TASK DETAILS:
Begin at the line below that has "-- ==== Sys2Proof/Laws/Step.lean" and stop after the line that has "by_cases h : s.agenda = []". Please restate only those lines, word for word.

Collected data:
*-*-*

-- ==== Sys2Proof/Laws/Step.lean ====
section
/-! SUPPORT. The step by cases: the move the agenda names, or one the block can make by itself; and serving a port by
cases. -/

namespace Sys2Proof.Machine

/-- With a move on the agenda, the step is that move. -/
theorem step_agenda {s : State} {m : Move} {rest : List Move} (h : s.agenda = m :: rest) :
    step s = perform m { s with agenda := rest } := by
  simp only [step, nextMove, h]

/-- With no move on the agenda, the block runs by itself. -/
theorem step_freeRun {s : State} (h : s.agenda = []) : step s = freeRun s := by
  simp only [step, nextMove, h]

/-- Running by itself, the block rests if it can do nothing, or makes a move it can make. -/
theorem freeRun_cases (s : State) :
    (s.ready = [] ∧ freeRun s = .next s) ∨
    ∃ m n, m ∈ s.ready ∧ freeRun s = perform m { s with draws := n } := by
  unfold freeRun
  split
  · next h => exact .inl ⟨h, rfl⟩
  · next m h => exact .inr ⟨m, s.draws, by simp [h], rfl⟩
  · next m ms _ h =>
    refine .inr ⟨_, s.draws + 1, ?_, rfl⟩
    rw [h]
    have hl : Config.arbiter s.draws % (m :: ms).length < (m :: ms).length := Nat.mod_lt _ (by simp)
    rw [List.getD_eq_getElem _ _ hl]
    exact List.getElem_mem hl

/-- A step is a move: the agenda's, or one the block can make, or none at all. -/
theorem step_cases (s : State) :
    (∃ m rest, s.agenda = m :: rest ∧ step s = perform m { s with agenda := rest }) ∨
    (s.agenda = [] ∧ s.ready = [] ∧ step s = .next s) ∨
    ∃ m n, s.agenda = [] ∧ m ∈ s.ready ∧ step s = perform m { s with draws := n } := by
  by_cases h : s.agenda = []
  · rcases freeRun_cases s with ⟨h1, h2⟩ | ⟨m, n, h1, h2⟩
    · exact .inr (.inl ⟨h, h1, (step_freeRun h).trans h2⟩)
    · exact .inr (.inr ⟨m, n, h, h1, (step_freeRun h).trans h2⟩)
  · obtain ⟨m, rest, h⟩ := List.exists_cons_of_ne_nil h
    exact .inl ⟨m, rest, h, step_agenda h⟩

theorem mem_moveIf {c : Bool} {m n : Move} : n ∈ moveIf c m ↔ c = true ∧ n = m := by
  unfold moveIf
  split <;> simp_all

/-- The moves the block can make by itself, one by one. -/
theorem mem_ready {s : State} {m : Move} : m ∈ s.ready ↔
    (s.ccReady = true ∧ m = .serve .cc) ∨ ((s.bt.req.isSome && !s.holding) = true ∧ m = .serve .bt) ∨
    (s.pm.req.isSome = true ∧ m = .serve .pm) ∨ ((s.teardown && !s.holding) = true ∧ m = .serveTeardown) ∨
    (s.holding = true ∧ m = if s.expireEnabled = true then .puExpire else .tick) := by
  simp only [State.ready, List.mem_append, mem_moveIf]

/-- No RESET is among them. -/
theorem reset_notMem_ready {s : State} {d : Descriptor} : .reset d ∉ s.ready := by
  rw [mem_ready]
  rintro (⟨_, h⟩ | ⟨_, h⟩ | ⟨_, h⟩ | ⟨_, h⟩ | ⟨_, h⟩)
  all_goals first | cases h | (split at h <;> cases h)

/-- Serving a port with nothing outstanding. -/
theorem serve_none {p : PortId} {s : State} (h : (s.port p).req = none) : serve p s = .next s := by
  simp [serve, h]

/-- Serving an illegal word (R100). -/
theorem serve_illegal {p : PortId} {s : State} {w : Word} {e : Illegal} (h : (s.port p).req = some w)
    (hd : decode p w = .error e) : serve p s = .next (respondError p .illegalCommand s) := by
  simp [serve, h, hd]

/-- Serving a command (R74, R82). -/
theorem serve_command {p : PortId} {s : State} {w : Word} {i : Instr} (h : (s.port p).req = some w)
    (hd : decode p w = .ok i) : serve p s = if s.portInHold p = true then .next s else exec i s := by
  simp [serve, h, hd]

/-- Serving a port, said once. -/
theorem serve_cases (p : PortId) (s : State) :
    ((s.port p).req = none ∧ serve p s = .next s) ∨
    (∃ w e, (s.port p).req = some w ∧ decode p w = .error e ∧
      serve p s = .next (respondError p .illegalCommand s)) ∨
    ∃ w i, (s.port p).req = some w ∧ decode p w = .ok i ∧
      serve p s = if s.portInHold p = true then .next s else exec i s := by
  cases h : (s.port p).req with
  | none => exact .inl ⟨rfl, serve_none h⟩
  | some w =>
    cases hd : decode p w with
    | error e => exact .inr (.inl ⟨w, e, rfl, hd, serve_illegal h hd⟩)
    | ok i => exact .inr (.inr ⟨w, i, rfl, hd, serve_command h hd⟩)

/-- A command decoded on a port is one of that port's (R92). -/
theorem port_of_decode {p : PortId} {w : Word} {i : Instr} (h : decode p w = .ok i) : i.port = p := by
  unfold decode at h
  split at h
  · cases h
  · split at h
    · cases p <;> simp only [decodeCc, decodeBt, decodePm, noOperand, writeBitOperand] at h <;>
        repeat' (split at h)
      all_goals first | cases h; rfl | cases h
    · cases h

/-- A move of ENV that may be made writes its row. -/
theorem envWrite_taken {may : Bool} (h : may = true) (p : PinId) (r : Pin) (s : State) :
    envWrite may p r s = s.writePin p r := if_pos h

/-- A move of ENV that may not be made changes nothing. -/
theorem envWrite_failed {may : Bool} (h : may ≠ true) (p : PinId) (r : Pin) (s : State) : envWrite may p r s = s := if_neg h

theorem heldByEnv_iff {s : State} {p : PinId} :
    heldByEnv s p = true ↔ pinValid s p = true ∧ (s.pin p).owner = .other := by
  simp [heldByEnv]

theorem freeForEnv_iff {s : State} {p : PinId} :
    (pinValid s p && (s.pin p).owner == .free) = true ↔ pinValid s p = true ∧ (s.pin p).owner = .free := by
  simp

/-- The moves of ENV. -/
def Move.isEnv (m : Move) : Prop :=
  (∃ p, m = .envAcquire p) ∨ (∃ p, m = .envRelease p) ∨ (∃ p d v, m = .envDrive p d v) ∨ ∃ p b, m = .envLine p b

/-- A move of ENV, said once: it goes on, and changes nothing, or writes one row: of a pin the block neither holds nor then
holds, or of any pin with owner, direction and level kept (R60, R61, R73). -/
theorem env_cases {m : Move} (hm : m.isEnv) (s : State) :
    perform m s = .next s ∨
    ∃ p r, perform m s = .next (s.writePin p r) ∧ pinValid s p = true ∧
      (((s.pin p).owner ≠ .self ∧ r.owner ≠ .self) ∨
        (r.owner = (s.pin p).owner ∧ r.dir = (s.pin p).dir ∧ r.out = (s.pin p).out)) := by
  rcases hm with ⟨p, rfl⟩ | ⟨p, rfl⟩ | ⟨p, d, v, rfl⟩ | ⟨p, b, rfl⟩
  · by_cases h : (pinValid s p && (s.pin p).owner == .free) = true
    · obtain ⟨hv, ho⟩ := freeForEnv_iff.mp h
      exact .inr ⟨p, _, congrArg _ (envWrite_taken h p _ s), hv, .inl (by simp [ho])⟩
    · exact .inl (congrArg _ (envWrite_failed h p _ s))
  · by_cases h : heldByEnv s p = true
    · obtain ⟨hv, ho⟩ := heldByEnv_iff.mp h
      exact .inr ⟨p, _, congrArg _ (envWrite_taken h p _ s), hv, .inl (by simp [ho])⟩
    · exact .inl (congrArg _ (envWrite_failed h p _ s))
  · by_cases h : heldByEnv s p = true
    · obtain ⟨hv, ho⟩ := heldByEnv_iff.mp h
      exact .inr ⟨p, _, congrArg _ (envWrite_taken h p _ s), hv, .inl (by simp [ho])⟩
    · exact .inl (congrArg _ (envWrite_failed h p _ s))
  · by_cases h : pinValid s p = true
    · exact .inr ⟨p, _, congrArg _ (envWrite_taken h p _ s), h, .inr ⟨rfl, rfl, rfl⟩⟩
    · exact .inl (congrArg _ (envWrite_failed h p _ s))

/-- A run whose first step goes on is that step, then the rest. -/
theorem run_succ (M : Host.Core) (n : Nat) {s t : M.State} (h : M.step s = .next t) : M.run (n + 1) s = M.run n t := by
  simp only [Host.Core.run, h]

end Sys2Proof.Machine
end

*-*-*

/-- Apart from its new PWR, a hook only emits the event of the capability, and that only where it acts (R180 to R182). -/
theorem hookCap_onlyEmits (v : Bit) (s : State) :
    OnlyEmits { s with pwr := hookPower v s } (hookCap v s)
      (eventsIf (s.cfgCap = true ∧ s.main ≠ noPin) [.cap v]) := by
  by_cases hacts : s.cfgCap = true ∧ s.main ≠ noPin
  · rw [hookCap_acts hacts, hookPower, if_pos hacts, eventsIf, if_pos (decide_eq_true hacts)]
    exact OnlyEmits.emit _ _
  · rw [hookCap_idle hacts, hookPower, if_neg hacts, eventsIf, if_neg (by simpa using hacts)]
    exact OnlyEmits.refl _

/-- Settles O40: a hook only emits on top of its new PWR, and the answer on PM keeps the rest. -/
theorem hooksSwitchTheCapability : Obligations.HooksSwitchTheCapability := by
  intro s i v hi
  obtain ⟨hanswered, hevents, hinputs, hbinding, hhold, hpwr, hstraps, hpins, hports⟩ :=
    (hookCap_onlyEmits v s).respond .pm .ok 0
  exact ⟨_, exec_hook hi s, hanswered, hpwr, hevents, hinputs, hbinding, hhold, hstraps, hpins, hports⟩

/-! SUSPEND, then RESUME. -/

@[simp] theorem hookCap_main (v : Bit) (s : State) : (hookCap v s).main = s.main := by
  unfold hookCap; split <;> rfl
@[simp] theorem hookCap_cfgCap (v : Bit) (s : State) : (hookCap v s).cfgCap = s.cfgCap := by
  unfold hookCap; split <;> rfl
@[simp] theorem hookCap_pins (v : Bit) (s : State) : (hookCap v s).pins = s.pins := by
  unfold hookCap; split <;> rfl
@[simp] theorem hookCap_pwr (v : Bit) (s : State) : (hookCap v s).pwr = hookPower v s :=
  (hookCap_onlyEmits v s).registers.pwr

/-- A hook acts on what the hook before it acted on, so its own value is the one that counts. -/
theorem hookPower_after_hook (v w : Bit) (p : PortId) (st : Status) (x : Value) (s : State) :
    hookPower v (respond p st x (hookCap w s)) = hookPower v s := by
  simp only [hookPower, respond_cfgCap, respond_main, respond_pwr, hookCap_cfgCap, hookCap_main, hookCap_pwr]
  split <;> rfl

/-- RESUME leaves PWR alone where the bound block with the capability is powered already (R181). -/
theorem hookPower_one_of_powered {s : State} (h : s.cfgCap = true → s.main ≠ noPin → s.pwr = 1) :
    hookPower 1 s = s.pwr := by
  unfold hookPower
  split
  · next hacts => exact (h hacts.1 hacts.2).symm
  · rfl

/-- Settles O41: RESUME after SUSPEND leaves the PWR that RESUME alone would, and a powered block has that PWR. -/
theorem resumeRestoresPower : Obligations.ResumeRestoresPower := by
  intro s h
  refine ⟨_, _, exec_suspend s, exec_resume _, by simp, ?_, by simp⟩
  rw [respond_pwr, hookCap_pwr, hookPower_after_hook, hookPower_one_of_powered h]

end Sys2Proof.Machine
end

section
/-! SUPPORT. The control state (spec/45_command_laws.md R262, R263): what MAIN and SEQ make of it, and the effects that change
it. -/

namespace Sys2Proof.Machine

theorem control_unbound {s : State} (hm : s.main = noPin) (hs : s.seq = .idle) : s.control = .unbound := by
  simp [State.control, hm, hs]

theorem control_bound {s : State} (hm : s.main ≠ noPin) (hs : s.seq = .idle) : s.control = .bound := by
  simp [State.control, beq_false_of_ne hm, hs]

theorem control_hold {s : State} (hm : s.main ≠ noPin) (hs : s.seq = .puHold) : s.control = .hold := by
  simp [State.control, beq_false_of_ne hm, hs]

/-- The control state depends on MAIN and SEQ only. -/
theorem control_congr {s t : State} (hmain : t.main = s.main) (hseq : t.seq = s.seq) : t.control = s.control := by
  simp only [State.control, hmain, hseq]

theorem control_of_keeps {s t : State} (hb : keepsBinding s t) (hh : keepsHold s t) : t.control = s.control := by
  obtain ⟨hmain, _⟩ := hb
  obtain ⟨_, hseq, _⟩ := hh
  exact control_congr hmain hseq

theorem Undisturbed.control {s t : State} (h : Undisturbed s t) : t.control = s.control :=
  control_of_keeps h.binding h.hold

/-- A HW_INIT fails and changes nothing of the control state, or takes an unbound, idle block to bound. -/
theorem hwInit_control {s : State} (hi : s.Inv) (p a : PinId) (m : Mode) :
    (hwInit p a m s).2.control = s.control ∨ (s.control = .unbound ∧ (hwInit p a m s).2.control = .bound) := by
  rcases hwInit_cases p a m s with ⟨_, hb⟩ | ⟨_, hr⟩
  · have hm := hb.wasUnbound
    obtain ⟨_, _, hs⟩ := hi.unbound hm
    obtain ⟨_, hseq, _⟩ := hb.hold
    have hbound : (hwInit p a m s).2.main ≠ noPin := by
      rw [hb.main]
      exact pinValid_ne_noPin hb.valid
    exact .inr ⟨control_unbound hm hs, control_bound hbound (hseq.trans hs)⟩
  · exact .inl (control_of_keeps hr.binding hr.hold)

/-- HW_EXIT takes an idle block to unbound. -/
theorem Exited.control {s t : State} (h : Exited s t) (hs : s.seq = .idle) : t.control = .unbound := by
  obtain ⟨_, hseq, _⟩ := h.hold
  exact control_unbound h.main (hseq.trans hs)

*-*-*

ANSWER BELOW:
-- ==== Sys2Proof/Laws/Step.lean ====
section
/-! SUPPORT. The step by cases: the move the agenda names, or one the block can make by itself; and serving a port by
cases. -/

namespace Sys2Proof.Machine

/-- With a move on the agenda, the step is that move. -/
theorem step_agenda {s : State} {m : Move} {rest : List Move} (h : s.agenda = m :: rest) :
    step s = perform m { s with agenda := rest } := by
  simp only [step, nextMove, h]

/-- With no move on the agenda, the block runs by itself. -/
theorem step_freeRun {s : State} (h : s.agenda = []) : step s = freeRun s := by
  simp only [step, nextMove, h]

/-- Running by itself, the block rests if it can do nothing, or makes a move it can make. -/
theorem freeRun_cases (s : State) :
    (s.ready = [] ∧ freeRun s = .next s) ∨
    ∃ m n, m ∈ s.ready ∧ freeRun s = perform m { s with draws := n } := by
  unfold freeRun
  split
  · next h => exact .inl ⟨h, rfl⟩
  · next m h => exact .inr ⟨m, s.draws, by simp [h], rfl⟩
  · next m ms _ h =>
    refine .inr ⟨_, s.draws + 1, ?_, rfl⟩
    rw [h]
    have hl : Config.arbiter s.draws % (m :: ms).length < (m :: ms).length := Nat.mod_lt _ (by simp)
    rw [List.getD_eq_getElem _ _ hl]
    exact List.getElem_mem hl

/-- A step is a move: the agenda's, or one the block can make, or none at all. -/
theorem step_cases (s : State) :
    (∃ m rest, s.agenda = m :: rest ∧ step s = perform m { s with agenda := rest }) ∨
    (s.agenda = [] ∧ s.ready = [] ∧ step s = .next s) ∨
    ∃ m n, s.agenda = [] ∧ m ∈ s.ready ∧ step s = perform m { s with draws := n } := by
  by_cases h : s.agenda = []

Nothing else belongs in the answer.